In Chapter 5 we will discuss applications such as curve sketching involving the geometric interpretation of the second derivative of a function. The following examples provide an interpretation of both the first and the second derivative in familiar roles.

Subsection 4.2.4 Applications

In economics, the derivative \(y=E'(q)\) of a certain function \(y=E(q)\) representing either cost, average cost, revenue, or profit is referred to by yet another name, namely marginal cost function , marginal average cost function, marginal revenue function, marginal profit function respectively. The study of the rate of change of economic functions is referred to as marginal analysis. As before, the marginal function \(y=E'(q)\) indicates the rate of change of the function \(y=E(q)\) with respect to the number \(q\) of units produced. For example: We are given a revenue function \(R(q)=pq= qf(q)\text{,}\) where \(p\) is the unit selling price of the commodity, \(q\) is the quantity of the commodity demanded, and \(f\) is the demand function.
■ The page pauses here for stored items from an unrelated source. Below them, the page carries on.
/-- The transcripts that SPDM 1.2 defines (R342): the exchange of version, capabilities and algorithms, which the other two begin with;
the certificates and challenges; the measurements. -/
structure Transcripts where
  vca : ShaRun
  m1 : ShaRun
  l1 : ShaRun
  deriving DecidableEq, Repr

/-- What the dispatcher makes room for (R28, R310): the next launch of a route, or a pre-empted column. -/
inductive Who
  | launch (prog : Nat)
  | column (id : Nat)
  deriving DecidableEq, Repr

/-- Room made on a core by pre-emption and not yet taken; `slice` is false where R28 made it. -/
structure Room where
  part : Nat
  core : Nat
  who : Who
  slice : Bool
  deriving DecidableEq, Repr

/-- An entry written to a ring whose PROD still waits for the entry's completion time (R300): the partition, or 0xFF, whether the ring
lies in the root core's SRAM, its header, and the time. -/
structure Post where
  part : Nat
  pf : Bool
  base : Nat
  at_ : Nat
  deriving DecidableEq, Repr

/-- Firmware, boot and host-interface state (Book Two). -/
structure Firmware where
  svc : Svc
  carve : DWord
  booterr : Nat
  channels : List Channel
  chfail : BitVec 32
  links : List Link
  slice : Nat
  lastSlice : List (Nat × Nat)
  /-- The latest time at which the accounts were refilled, and the quadrants charged in this cycle (R308). -/
  refilled : Nat
  charged : List Nat
  rooms : List Room
  pubkeys : List (Nat × List Byte)
  meas : List (Nat × List Byte)
  spdm : SpdmSt
  transcripts : Transcripts
  bbox : List BbEvent
  bbSeq : Nat
  boxes : List Mailbox
  usage : List Usage
  chains : List Chain
  allow : List (Nat × BitVec 512)
  denied : List Denied
  migs : List Migration
  /-- Virtual functions whose AtomicOp Requester Enable is 1, by partition (R359). -/
  atomicEn : List Nat
  /-- MSI-X messages sent since the reset, oldest first: function and vector (R355, R358, R361). -/
  msix : List (Nat × Nat)
  /-- Ring entries written whose PROD is not yet written, oldest first (R300). -/
  posts : List Post
  /-- The keys of the worlds, 64 bytes each as a number (R336). -/
  worldKeys : List (Nat × Nat)
  /-- Where the root core was started in device memory, while it runs (R339, R341). -/
  rootEntry : Option Nat
  deriving DecidableEq, Repr

/-- A running clause and the port it holds (R21, R22): the convoy, the program counter its group stands at, the wall time at which
it began and the instructions it has issued. -/
structure PortHold where
  quad : Nat
  col : Nat
  cv : Nat
  pc : PC
  start : Nat
  len : Nat
  deriving DecidableEq, Repr

/-- The second candidate of a cycle: its convoy, whether it is that convoy's second group, its program counter and lanes, and its running
clause. -/
structure Mate where
  col : Nat
  cv : Nat
  second : Bool
  pc : PC
  lanes : List Nat
  hold : Option PortHold
  deriving DecidableEq, Repr

/-- A candidate that issued, or stalled, in the current cycle (R19, R20). -/
structure Issued where
  quad : Nat
  col : Nat
  cv : Nat
  /-- The route that is charged for the cycle (R308). -/
  part : Nat
  prog : Nat
  stalled : Bool
  pairOk : Bool
  /-- Resources of R20 it needs, by number; uniform registers it reads and writes. -/
  needs : List Nat
  uses : List Nat
  sets : List Nat
  /-- The cycle's second candidate. -/
  mate : Option Mate
  deriving DecidableEq, Repr

/-- Which group issues: the column, the convoy, and whether it is the convoy's second group (R17). Both candidates of a cycle are chosen
before either issues: `mate` is the second one where this is the first, `plan` the group itself where it is the second. -/
structure Cur where
  col : Nat
  cv : Nat
  second : Bool
  mate : Option Mate
  plan : Option Mate
  deriving DecidableEq, Repr

/-- A fault raised in a cycle in which another group of the column issues too; it is delivered when the cycle ends (R121, R231). -/
structure Raised where
  col : Nat
  cv : Nat
  pc : PC
  lanes : List Nat
  code : BitVec 16
  addr : DWord
  access : Nat
  deriving DecidableEq, Repr
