-- ==== Sys2Proof/Machine/Operands.lean ====
section
/-!
DEFINITION. Registers, predicates and specials of a convoy (R7, R9, R14, R106, R109 to R111, R244), every operand form read and
written, and the context in which a group issues (R14, R15).
-/

namespace Sys2Proof.Machine

/-! ## Lanes and registers -/

/-- A lane at column start (R11), exited and at counter 0; the launch sets its counter. -/
def Lane.zero : Lane :=
  { pc := 0, live := false, split := false, lnk := 0, trpc := 0, trap := false, fault := 0, regs := [], preds := [], wide := 0,
    mn := 0, tile := none, tx := 0, ty := 0, exLo := 0, exHi := 0, eyLo := 0, eyHi := 0, edges := [], fills := [] }

/-- A lane register; an unlisted one reads 0. -/
def Lane.reg (l : Lane) (n : Nat) : Word := lookupD 0 l.regs n

/-- A lane register written. -/
def Lane.setReg (l : Lane) (n : Nat) (x : Word) : Lane := { l with regs := insertD 0 l.regs n x }

/-- A predicate; p7 is true (R3). -/
def Lane.pred (l : Lane) (p : Nat) : Tri := if p = 7 then .yes else lookupD .no l.preds p

/-- A back-edge entry's masks take up a written register or predicate (R251). -/
def Lane.mark (l : Lane) (regs preds : List Nat) : Lane :=
  { l with edges := l.edges.map fun e =>
      { e with regs := e.regs ++ regs.filter (!e.regs.contains ·), preds := e.preds ++ preds.filter (!e.preds.contains ·) } }

/-- p0 to p6 written. -/
def Lane.setPred (l : Lane) (p : Nat) (x : Tri) : Lane :=
  if p < 7 then { l with preds := insertD .no l.preds p x }.mark [] [p] else l

/-- A flag bit set or cleared. -/
def setFlag (x : BitVec 64) (n : Nat) (b : Bool) : BitVec 64 :=
  if b then x ||| (1 <<< n) else x &&& ~~~((1 : BitVec 64) <<< n)

/-- `k` consecutive registers from `n` on as one number, low register first. -/
def Lane.wideReg (l : Lane) (n : Nat) : Nat → Nat
  | 0 => 0
  | k + 1 => (l.reg n).toNat + 2 ^ 32 * l.wideReg (n + 1) k

/-- `k` consecutive registers written with a number. -/
def Lane.setWideReg (l : Lane) (n : Nat) : Nat → Nat → Lane
  | 0, _ => l
  | k + 1, x => (l.setReg n (BitVec.ofNat 32 x)).setWideReg (n + 1) k (x / 2 ^ 32)

/-- R244: `k` registers from vn as a value: a point in element mode; in a bounds pass with its upper end and flags. -/
def Lane.value (l : Lane) (bounds : Bool) (n k : Nat) : IVal :=
  if bounds then
    { lo := l.wideReg n k, hi := l.wideReg (n + 64) k, wide := l.wide.getLsbD n, mn := l.mn.getLsbD n }
  else .pt (l.wideReg n k)

/-- R244: `k` registers from vn written; a bounds pass writes both ends, both flags and the back-edge masks. -/
def Lane.setValue (l : Lane) (bounds : Bool) (n k : Nat) (x : IVal) : Lane :=
  if bounds then
    ({ (l.setWideReg n k x.lo).setWideReg (n + 64) k x.hi with
        wide := setFlag l.wide n x.wide, mn := setFlag l.mn n x.mn }).mark ((List.range k).map (· + n)) []
  else l.setWideReg n k x.lo

/-! ## Convoys -/

/-- A lane of a convoy; a number beyond its width gives an exited lane. -/
def Convoy.lane (v : Convoy) (l : Nat) : Lane := (v.lanes[l]?).getD Lane.zero

/-- One lane changed. -/
def Convoy.onLane (v : Convoy) (l : Nat) (f : Lane → Lane) : Convoy := { v with lanes := updateAt l f v.lanes }

/-- Lanes changed, each by its number. -/
def Convoy.onLanes (v : Convoy) (ls : List Nat) (f : Nat → Lane → Lane) : Convoy :=
  { v with lanes := v.lanes.mapIdx fun i x => if ls.contains i then f i x else x }

/-- A uniform register. -/
def Convoy.sreg (v : Convoy) (n : Nat) : Word := lookupD 0 v.sregs n

/-- A uniform register written. -/
def Convoy.setSreg (v : Convoy) (n : Nat) (x : Word) : Convoy := { v with sregs := insertD 0 v.sregs n x }

/-- `k` consecutive uniform registers as one number. -/
def Convoy.wideSreg (v : Convoy) (n : Nat) : Nat → Nat
  | 0 => 0
  | k + 1 => (v.sreg n).toNat + 2 ^ 32 * v.wideSreg (n + 1) k

/-- `k` consecutive uniform registers written with a number. -/
def Convoy.setWideSreg (v : Convoy) (n : Nat) : Nat → Nat → Convoy
  | 0, _ => v
  | k + 1, x => (v.setSreg n (BitVec.ofNat 32 x)).setWideSreg (n + 1) k (x / 2 ^ 32)

/-- The numbers of the lanes that satisfy a test. -/
def Convoy.lanesWhere (v : Convoy) (p : Lane → Bool) : List Nat := (List.range v.lanes.length).filter fun i => p (v.lane i)

/-- Live lanes (R14). -/
def Convoy.live (v : Convoy) : List Nat := v.lanesWhere (·.live)

/-- A number inserted into a strictly rising list. -/
def insertSorted (x : Nat) : List Nat → List Nat
  | [] => [x]
  | y :: ys => if x < y then x :: y :: ys else if x = y then y :: ys else y :: insertSorted x ys

/-- Program counters of live lanes, lowest first, without repeats. -/
def Convoy.pcs (v : Convoy) : List Nat := (v.live.map fun i => (v.lane i).pc.toNat).foldl (fun a x => insertSorted x a) []

/-- R6: the frontier; none when no lane lives. -/
def Convoy.frontier (v : Convoy) : Option PC := v.pcs.head?.map (BitVec.ofNat 25)

/-- Live lanes at a program counter. -/
def Convoy.lanesAt (v : Convoy) (pc : PC) : List Nat := v.lanesWhere fun l => l.live && l.pc == pc

/-- R14, R17: the frontier group, or the group with the next-lowest program counter. -/
def Convoy.group (v : Convoy) (second : Bool) : List Nat :=
  match v.pcs[if second then 1 else 0]? with
  | some p => v.lanesAt (BitVec.ofNat 25 p)
  | none => []

/-! ## The issue context -/

/-- A group about to issue an instruction: its column and convoy as they stand, the route, the common fields of the word, the lanes
of the group, those whose guards are true (`act`) and, in a bounds pass, undecided (`und`), the program counter, the wall time, and
the values popped from read ports by port and lane (R74). -/
structure Ctx where
  cur : Cur
  c : Column
  v : Convoy
  r : Route
  h : Hdr
  group : List Nat
  act : List Nat
  und : List Nat
  pc : PC
  now : DWord
  pops : List (Nat × List (Nat × Word))

/-- R106: the value of one guard in a lane. -/
def Guard.eval (g : Guard) (l : Lane) : Tri := let p := l.pred g.p.toNat; if g.neg then p.not else p

/-- R106, R248: both guards of a word in a lane. -/
def guards (h : Hdr) (l : Lane) : Tri := (Guard.eval h.g1 l).and (Guard.eval h.g2 l)

/-- The context of the group named by `State.cur`; none when it names no resident convoy with a live lane. The lanes of a second candidate
are those it had when the cycle began. -/
def State.ctx (s : State) (h : Hdr) : Option Ctx := do
  let cur ← s.cur
  let c ← s.column? cur.col
  let v ← c.cvs[cur.cv]?
  let r ← s.route? c.part c.prog
  let group := match cur.plan with
    | some m => (v.lanesAt m.pc).filter m.lanes.contains
    | none => v.group cur.second
  let first ← group.head?
  pure { cur, c, v, r, h, group, act := group.filter fun i => guards h (v.lane i) == .yes,
         und := group.filter fun i => guards h (v.lane i) == .und, pc := (v.lane first).pc, now := s.wall, pops := [] }

/-- Lane registers of a route: 8 * (LREGS + 1) (R10). -/
def Route.nregs (r : Route) : Nat := 8 * (bitsOf ((r.words[0]?).getD 0).toNat 16 5 + 1)

/-- A word of the launch record (R10). -/
def Route.word (r : Route) (k : Nat) : Nat := ((r.words[k]?).getD 0).toNat

/-- Lanes per convoy (R10). -/
def Route.width (r : Route) : Nat := 16 * 2 ^ bitsOf (r.word 0) 0 2

/-- Convoys per column (R10). -/
def Route.nconv (r : Route) : Nat := bitsOf (r.word 0) 5 4 + 1

/-- The lease length L (R10). -/
def Route.lease (r : Route) : Nat := let l := bitsOf (r.word 0) 32 16; if l = 0 then 512 else l

/-- BOUNDS of the launch record. -/
def Route.bounds (r : Route) : Bool := bitsOf (r.word 0) 11 1 == 1

/-- MODE: task mode. -/
def Route.taskMode (r : Route) : Bool := bitsOf (r.word 0) 10 1 == 1

/-- PAIR. -/
def Route.pair (r : Route) : Bool := bitsOf (r.word 0) 9 1 == 1

/-- TRAPEN. -/
def Route.trapen (r : Route) : Bool := bitsOf (r.word 0) 12 1 == 1

/-- PRIO. -/
def Route.prio (r : Route) : Nat := bitsOf (r.word 0) 13 3

/-- SPBANKS. -/
def Route.spbanks (r : Route) : Nat := bitsOf (r.word 0) 21 5

/-- ENTRY. -/
def Route.entry (r : Route) : PC := BitVec.ofNat 25 (bitsOf (r.word 1) 0 25)

/-- TRAPPC. -/
def Route.trappc (r : Route) : PC := BitVec.ofNat 25 (bitsOf (r.word 1) 32 25)

/-- W4 QNUM. -/
def Route.qnum (r : Route) : Nat := bitsOf (r.word 4) 0 12

/-- The column runs a bounds pass. -/
def Ctx.bounds (x : Ctx) : Bool := x.c.bmode

/-- The core a quadrant lies on (R2). -/
def coreOf (quad : Nat) : Nat := quad / 4

/-- The core the convoy runs on. -/
def Ctx.core (x : Ctx) : Nat := coreOf x.v.quad

/-- R9, R243: the value of a special in a lane. -/
def Ctx.special (x : Ctx) (lane : Nat) (sp : Special) : IVal :=
  let l := x.v.lane lane
  let pt (w : Word) : IVal := .pt w.toNat
  match sp with
  | .lane => pt (BitVec.ofNat 32 lane)
  | .cvid => pt (BitVec.ofNat 32 x.cur.cv)
  | .colid => pt x.c.colid
  | .route => pt (BitVec.ofNat 32 x.r.num)
  | .task => pt x.c.task
  | .recIx => pt (BitVec.ofNat 32 (if x.r.taskMode || x.r.bounds then 0 else x.cur.cv * x.r.width + lane))
  | .tx => pt l.tx
  | .ty => pt l.ty
  | .ex => { lo := l.exLo.toNat, hi := if x.bounds then l.exHi.toNat else l.exLo.toNat, wide := false, mn := false }
  | .ey => { lo := l.eyLo.toNat, hi := if x.bounds then l.eyHi.toNat else l.eyLo.toNat, wide := false, mn := false }
  | .bmode => .pt (if x.bounds then 1 else 0)
  | .clklo => pt (loWord x.now)
  | .clkhi => pt (hiWord x.now)
  | .fault => .pt (if l.trap then l.fault.toNat else 0)
  | .part => pt (BitVec.ofNat 32 x.c.part)

/-- R109: an operand of `k` registers read in a lane. -/
def Ctx.read (x : Ctx) (lane : Nat) (o : Operand) (k : Nat := 1) : IVal :=
  match o with
  | .v n => (x.v.lane lane).value x.bounds n.toNat k
  | .s n => .pt (x.v.wideSreg n.toNat k)
  | .p _ => .pt 0
  | .q n => .pt ((((x.pops.lookup n.toNat).getD []).lookup lane).getD 0).toNat
  | .sp c => x.special lane c
  | .none => .pt 0

/-- R136: a predicate source; 0xFF reads as false. -/
def Ctx.readPred (x : Ctx) (lane : Nat) (o : Operand) : Tri :=
  match o with
  | .p n => (x.v.lane lane).pred n.toNat
  | _ => .no

/-- A uniform operand of `k` registers. -/
def Ctx.uni (x : Ctx) (o : Operand) (k : Nat := 1) : Nat :=
  match o with
  | .s n => x.v.wideSreg n.toNat k
  | _ => 0

/-! ## Results -/

/-- A result of `k` registers written to a lane or uniform register: in each active lane its own value, in a lane with undecided
guards the merge of R248; a uniform register once, with the value of the lowest active lane (R111). -/
def Ctx.writeReg (x : Ctx) (o : Operand) (k : Nat) (kind : ResKind) (val : Nat → IVal) : Convoy :=
  match o with
  | .v n => x.v.onLanes (x.act ++ x.und) fun i l =>
      let new := val i
      l.setValue x.bounds n.toNat k (if x.act.contains i then new else kind.merge (l.value x.bounds n.toNat k) new)
  | .s n => match x.act.head? with
    | some i => x.v.setWideSreg n.toNat k (val i).lo
    | none => x.v
  | _ => x.v

/-- A predicate result in each active lane, merged where the guards are undecided (R248). -/
def Ctx.writePred (x : Ctx) (o : Operand) (val : Nat → Tri) : Convoy :=
  match o with
  | .p n => x.v.onLanes (x.act ++ x.und) fun i l =>
      l.setPred n.toNat (if x.act.contains i then val i else (l.pred n.toNat).merge (val i))
  | _ => x.v

/-! ## Program counters -/

/-- R100: the overlay handle of a program counter. -/
def pcHandle (pc : PC) : Nat := bitsOf pc.toNat 13 12

/-- R100: the line. -/
def pcLine (pc : PC) : Nat := bitsOf pc.toNat 3 10

/-- R100: the slot. -/
def pcSlot (pc : PC) : Nat := bitsOf pc.toNat 0 3

/-- A program counter from its parts. -/
def mkPc (handle line slot : Nat) : PC := BitVec.ofNat 25 (handle * 8192 + line * 8 + slot)

/-- R100: the sequential successor. -/
def nextPc (pc : PC) : PC :=
  if pcSlot pc < 4 then pc + 1
  else if pcSlot pc = 4 ∧ pcLine pc < 1023 then mkPc (pcHandle pc) (pcLine pc + 1) 0
  else mkPc (pcHandle pc) (pcLine pc) 5

/-! ## The layout of a frame (R313) -/

/-- A number rounded up to a multiple. -/
def roundUp (n k : Nat) : Nat := (n + k - 1) / k * k

/-- R313: RB, bytes of a convoy's lane area. -/
def Route.laneArea (r : Route) : Nat := r.width * (4 * r.nregs * (if r.bounds then 2 else 1) + if r.bounds then 512 else 0)

/-- R313: where the lane area of a convoy begins. -/
def Route.laneAt (r : Route) (cv : Nat) : Nat := 0x10400 + cv * r.laneArea

/-- R313: SA, where the banks begin. -/
def Route.banksAt (r : Route) : Nat := roundUp (r.laneAt r.nconv) 4096

/-- R313: where the quadrant slots begin. -/
def Route.tilesAt (r : Route) : Nat := r.banksAt + 32768 * r.spbanks

/-- R313: F, the size of a frame. -/
def Route.frameSize (r : Route) : Nat := roundUp (r.tilesAt + if r.holdsAcc then (if r.pair then 8 else 4) * 0x41000 else 0) 0x10000

/-- R313: the virtual address of a frame. -/
def Route.frameVa (r : Route) (f : Nat) : Nat := r.word 5 + f * r.frameSize

end Sys2Proof.Machine
end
Then the marginal revenue function \(R'(q)\) yields the actual revenue realized from the sale of an additional unit of the commodity given that sales are already at a certain level.

Example 4.19. Marginal Cost Function.

A certain manufacturer produces tactical flashlights with a daily total manufacturing cost in dollars of

\begin{equation*} C(q) = 0.0001q^{3}-0.08q^{2}+40q+5000 \end{equation*}

where \(q\) stands for the number of tactical flashlights produced.

  1. Determine the marginal cost function.

  2. Calculate the marginal cost when \(q = 200,300,400\text{,}\) and \(600\text{.}\)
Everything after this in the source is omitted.